This subject has come up a couple of times recently.

One very useful exercise we did at college when I was doing my City & Guilds, 
and which I repeated some years later with the ladies I was teaching, was to 
make a sampler of various methods of stiffening. The one thing I did 
differently with my ladies was to get them to write the date on the top of the 
page!

We used machine lace, both cotton and synthetic, and cut it into short lengths 
to which various different stiffeners were applied - sugar water (two different 
strength solutions), commercial fabric stiffeners, blind sprays, spray starch, 
potato/rice water, hairspray, PVA glue (water based, neat and dilute) and 
whatever else we could lay hands on. One piece of each lace was left untouched 
as a "control" piece. Once stiffened, these samples were attached by an end to 
a sheet of paper on which was recorded the type of stiffener, brand name (if 
any), dilution (in the case of PVA and sugar water), and whether the lace was 
cotton or synthetic.

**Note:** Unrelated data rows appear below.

theorem execFirewallRefusal_canon {owner : Option Nat} {into : Bool} {cls : Nat} {dp : Nat} {s : State} (hs : s.Canon) : OutCanon (execFirewallRefusal owner into cls dp s) := by
  unfold execFirewallRefusal
  try dsimp only
  (repeat' first | with_reducible assumption | (with_reducible apply OutCanon.next) | (with_reducible exact OutCanon.fault) | (with_reducible refine State.Canon.foldl ?_ ?_) | (with_reducible apply State.next_canon) | (with_reducible apply State.fatalRecord_canon) | (with_reducible apply State.firewallDrop_canon) | (refine State.openRecord_canon (by assumption) ?_) | (with_reducible refine State.openRecord_canon (Prod.eta _).symm ?_) | (fail_if_no_progress (with_reducible apply State.Canon.other)) | (fail_if_no_progress (with_reducible apply State.Canon.sluices)) | (fail_if_no_progress (with_reducible apply State.Canon.tables)) | split | (intro _))

theorem State.overheat_canon {s : State} {die : Nat} {celsius : Nat} (hs : s.Canon) : (State.overheat s die celsius).Canon := by
  unfold State.overheat
  try dsimp only
  (repeat' first | with_reducible assumption | (with_reducible refine State.Canon.foldl ?_ ?_) | (with_reducible apply State.fatalRecord_canon) | (with_reducible apply State.event_canon) | (with_reducible apply State.updDie_canon) | (refine State.openRecord_canon (by assumption) ?_) | (with_reducible refine State.openRecord_canon (Prod.eta _).symm ?_) | (fail_if_no_progress (with_reducible apply State.Canon.other)) | (fail_if_no_progress (with_reducible apply State.Canon.sluices)) | (fail_if_no_progress (with_reducible apply State.Canon.tables)) | split | (intro _))

theorem State.takeBackDie_canon {s : State} {t : Tenant} {die : Nat} (hs : s.Canon) : (State.takeBackDie s t die).Canon := by
  unfold State.takeBackDie
  try dsimp only
  (repeat' first | with_reducible assumption | (with_reducible refine State.Canon.foldl ?_ ?_) | (with_reducible apply State.startSupervisor_canon) | (fail_if_no_progress (with_reducible apply State.Canon.other)) | (fail_if_no_progress (with_reducible apply State.Canon.sluices)) | (fail_if_no_progress (with_reducible apply State.Canon.tables)) | split | (intro _))

theorem execThermalEvent_canon {die : Nat} {celsius : Nat} {s : State} (hs : s.Canon) : OutCanon (execThermalEvent die celsius s) := by
  unfold execThermalEvent
  try dsimp only
  (repeat' first | with_reducible assumption | (with_reducible apply OutCanon.next) | (with_reducible exact OutCanon.fault) | (with_reducible refine State.Canon.foldl ?_ ?_) | (with_reducible apply State.takeBackDie_canon) | (with_reducible apply State.overheat_canon) | (with_reducible apply State.next_canon) | (with_reducible apply State.post_canon) | (with_reducible apply State.updDie_canon) | (fail_if_no_progress (with_reducible apply State.Canon.other)) | (fail_if_no_progress (with_reducible apply State.Canon.sluices)) | (fail_if_no_progress (with_reducible apply State.Canon.tables)) | split | (intro _))

end Sys2Proof.Machine
end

For silk or linen, I would suggest using small sample 
pieces that you have no further use for, or possibly making a strip that you 
can cut down - though you are unlikely to want to stiffen silk (it rather 
defeats the object of it's soft draping quality!), linen would probably behave 
much the same as cotton (both being cellulose).

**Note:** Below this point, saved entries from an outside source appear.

-- ==== Sys2Proof/Laws/CanonDevices.lean ====
section
/-!
SUPPORT. Every function of Machine/Devices.lean keeps the canonical form of the storages.
-/

namespace Sys2Proof.Machine

open Sys2Proof

set_option linter.unusedTactic false
set_option linter.unreachableTactic false
set_option linter.unusedSimpArgs false
set_option linter.unnecessarySeqFocus false

theorem execPowerMeasurement_canon {watts : Nat} {loaded : List Nat} {s : State} (hs : s.Canon) : OutCanon (execPowerMeasurement watts loaded s) := by
  unfold execPowerMeasurement
  try dsimp only
  (repeat' first | with_reducible assumption | (with_reducible apply OutCanon.next) | (with_reducible exact OutCanon.fault) | (with_reducible refine State.Canon.foldl ?_ ?_) | (with_reducible apply State.next_canon) | (with_reducible apply State.updDie_canon) | (fail_if_no_progress (with_reducible apply State.Canon.other)) | (fail_if_no_progress (with_reducible apply State.Canon.sluices)) | (fail_if_no_progress (with_reducible apply State.Canon.tables)) | split | (intro _))

theorem State.retireInBank_canon {s : State} {die : Nat} {bank : Nat} {n : Nat} (hs : s.Canon) : (State.retireInBank s die bank n).Canon := by
  unfold State.retireInBank
  try dsimp only
  (repeat' first | with_reducible assumption | (with_reducible refine State.Canon.foldl ?_ ?_) | (with_reducible apply State.post_canon) | (fail_if_no_progress (with_reducible apply State.Canon.other)) | (fail_if_no_progress (with_reducible apply State.Canon.sluices)) | (fail_if_no_progress (with_reducible apply State.Canon.tables)) | split | (intro _))
  all_goals (constructor <;> (try dsimp only) <;> (repeat' first | with_reducible assumption | (with_reducible apply spSet_wfBy) | (with_reducible apply spSet_wf) | (with_reducible apply spSetList_wf) | (with_reducible apply spFill_wf) | (with_reducible apply spWf_map_filter) | (with_reducible apply spWf_filter) | (with_reducible apply State.Canon.ctxs) | (with_reducible apply State.Canon.cores) | (with_reducible apply State.Canon.regs) | (with_reducible apply State.Canon.regEmpty) | (with_reducible apply State.Canon.ab) | (with_reducible apply State.Canon.abEmpty) | (with_reducible apply State.Canon.ps) | (with_reducible apply State.Canon.wb) | (with_reducible apply State.Canon.tiles) | (with_reducible apply State.Canon.bytes) | (with_reducible apply State.Canon.tags) | (with_reducible apply State.Canon.upsets) | (with_reducible apply State.Canon.copyUpsets) | (with_reducible apply State.Canon.fwins) | (with_reducible apply State.Canon.dpit) | (with_reducible apply State.Canon.counts) | (with_reducible apply State.Canon.moved) | (with_reducible apply State.Canon.slecc) | (with_reducible apply State.Canon.stkBank) | (with_reducible apply State.Canon.stkCounts) | (with_reducible apply State.Canon.seqs) | (with_reducible apply State.Canon.quota) | (with_reducible apply State.Canon.dies) | (with_reducible refine State.Canon.foldl ?_ ?_) | (with_reducible apply State.post_canon) | (fail_if_no_progress (with_reducible apply State.Canon.other)) | (fail_if_no_progress (with_reducible apply State.Canon.sluices)) | (fail_if_no_progress (with_reducible apply State.Canon.tables)) | split | (intro _)))

theorem execStkscrubWrite_canon {die : Nat} {bank : Nat} {s : State} (hs : s.Canon) : OutCanon (execStkscrubWrite die bank s) := by
  unfold execStkscrubWrite
  try dsimp only
  (repeat' first | with_reducible assumption | (with_reducible apply OutCanon.next) | (with_reducible exact OutCanon.fault) | (with_reducible refine State.Canon.foldl ?_ ?_) | (with_reducible apply State.retireInBank_canon) | (with_reducible apply State.next_canon) | (fail_if_no_progress (with_reducible apply State.Canon.other)) | (fail_if_no_progress (with_reducible apply State.Canon.sluices)) | (fail_if_no_progress (with_reducible apply State.Canon.tables)) | split | (intro _))
  all_goals (constructor <;> (try dsimp only) <;> (repeat' first | with_reducible assumption | (with_reducible apply spSet_wfBy) | (with_reducible apply spSet_wf) | (with_reducible apply spSetList_wf) | (with_reducible apply spFill_wf) | (with_reducible apply spWf_map_filter) | (with_reducible apply spWf_filter) | (with_reducible apply State.Canon.ctxs) | (with_reducible apply State.Canon.cores) | (with_reducible apply State.Canon.regs) | (with_reducible apply State.Canon.regEmpty) | (with_reducible apply State.Canon.ab) | (with_reducible apply State.Canon.abEmpty) | (with_reducible apply State.Canon.ps) | (with_reducible apply State.Canon.wb) | (with_reducible apply State.Canon.tiles) | (with_reducible apply State.Canon.bytes) | (with_reducible apply State.Canon.tags) | (with_reducible apply State.Canon.upsets) | (with_reducible apply State.Canon.copyUpsets) | (with_reducible apply State.Canon.fwins) | (with_reducible apply State.Canon.dpit) | (with_reducible apply State.Canon.counts) | (with_reducible apply State.Canon.moved) | (with_reducible apply State.Canon.slecc) | (with_reducible apply State.Canon.stkBank) | (with_reducible apply State.Canon.stkCounts) | (with_reducible apply State.Canon.seqs) | (with_reducible apply State.Canon.quota) | (with_reducible apply State.Canon.dies) | (with_reducible apply OutCanon.next) | (with_reducible exact OutCanon.fault) | (with_reducible refine State.Canon.foldl ?_ ?_) | (with_reducible apply State.retireInBank_canon) | (with_reducible apply State.next_canon) | (fail_if_no_progress (with_reducible apply State.Canon.other)) | (fail_if_no_progress (with_reducible apply State.Canon.sluices)) | (fail_if_no_progress (with_reducible apply State.Canon.tables)) | split | (intro _)))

This sampler allows you to see what level of stiffness you will get if you use 
a specific method, and to see what effect (any discolouration, progressive lack 
of stiffness, etc) time and storage have. Of those I used on my original sample 
sheet, the Winfield (Woolworth's own brand - you can tell how long ago this 
was!) blind spray started blackening the synthetic lace about three or four 
years on.

If you are making anything that is to be counted as an heirloom, do not use any 
stiffener that cannot be removed easily, and consider whether or not you are 
creating a nice tasty snack for a passing moth grub. Work a small sample of 
lace in your chosen thread and stiffen it with your chosen stiffener - this 
will show whether or not you will be happy with the result, and save the 
problems of trial and error, possibly several times over, if you leave it until 
you have finished your lace - you don't want to spoil the end product, after 
all.

Several years ago, The Lace Guild had one of their Triennial Exhibitions - Myth 
or Mystery. With a week to go before the closing date, I finally had a Eureka 
moment, and came up with an idea for a rainbow choker - plaited lace using 
rainbow colours of embroidery thread. I had decided to use dilute PVA, and with 
not too much time on my hands didn't try a sample first - PVA solution filled 
the holes as it dried, despite using a paintbrush to apply. At that point, it 
very nearly ended up in the bin. I decided to see if the glue would wash out 
(it did!) and used the age old solution of sugar water instead. This gave the 
desired result, and held the plaits in place despite the choker being hung from 
one end in a museum display cabinet for the three months the exhibition was on. 
(I have since washed the sugar out for storage). Washing out and re-stiffening 
once I got away with; had I had to do that several times the structure of the 
lace would have been at risk. In the competition!
 , the choker won a Medal of Excellence!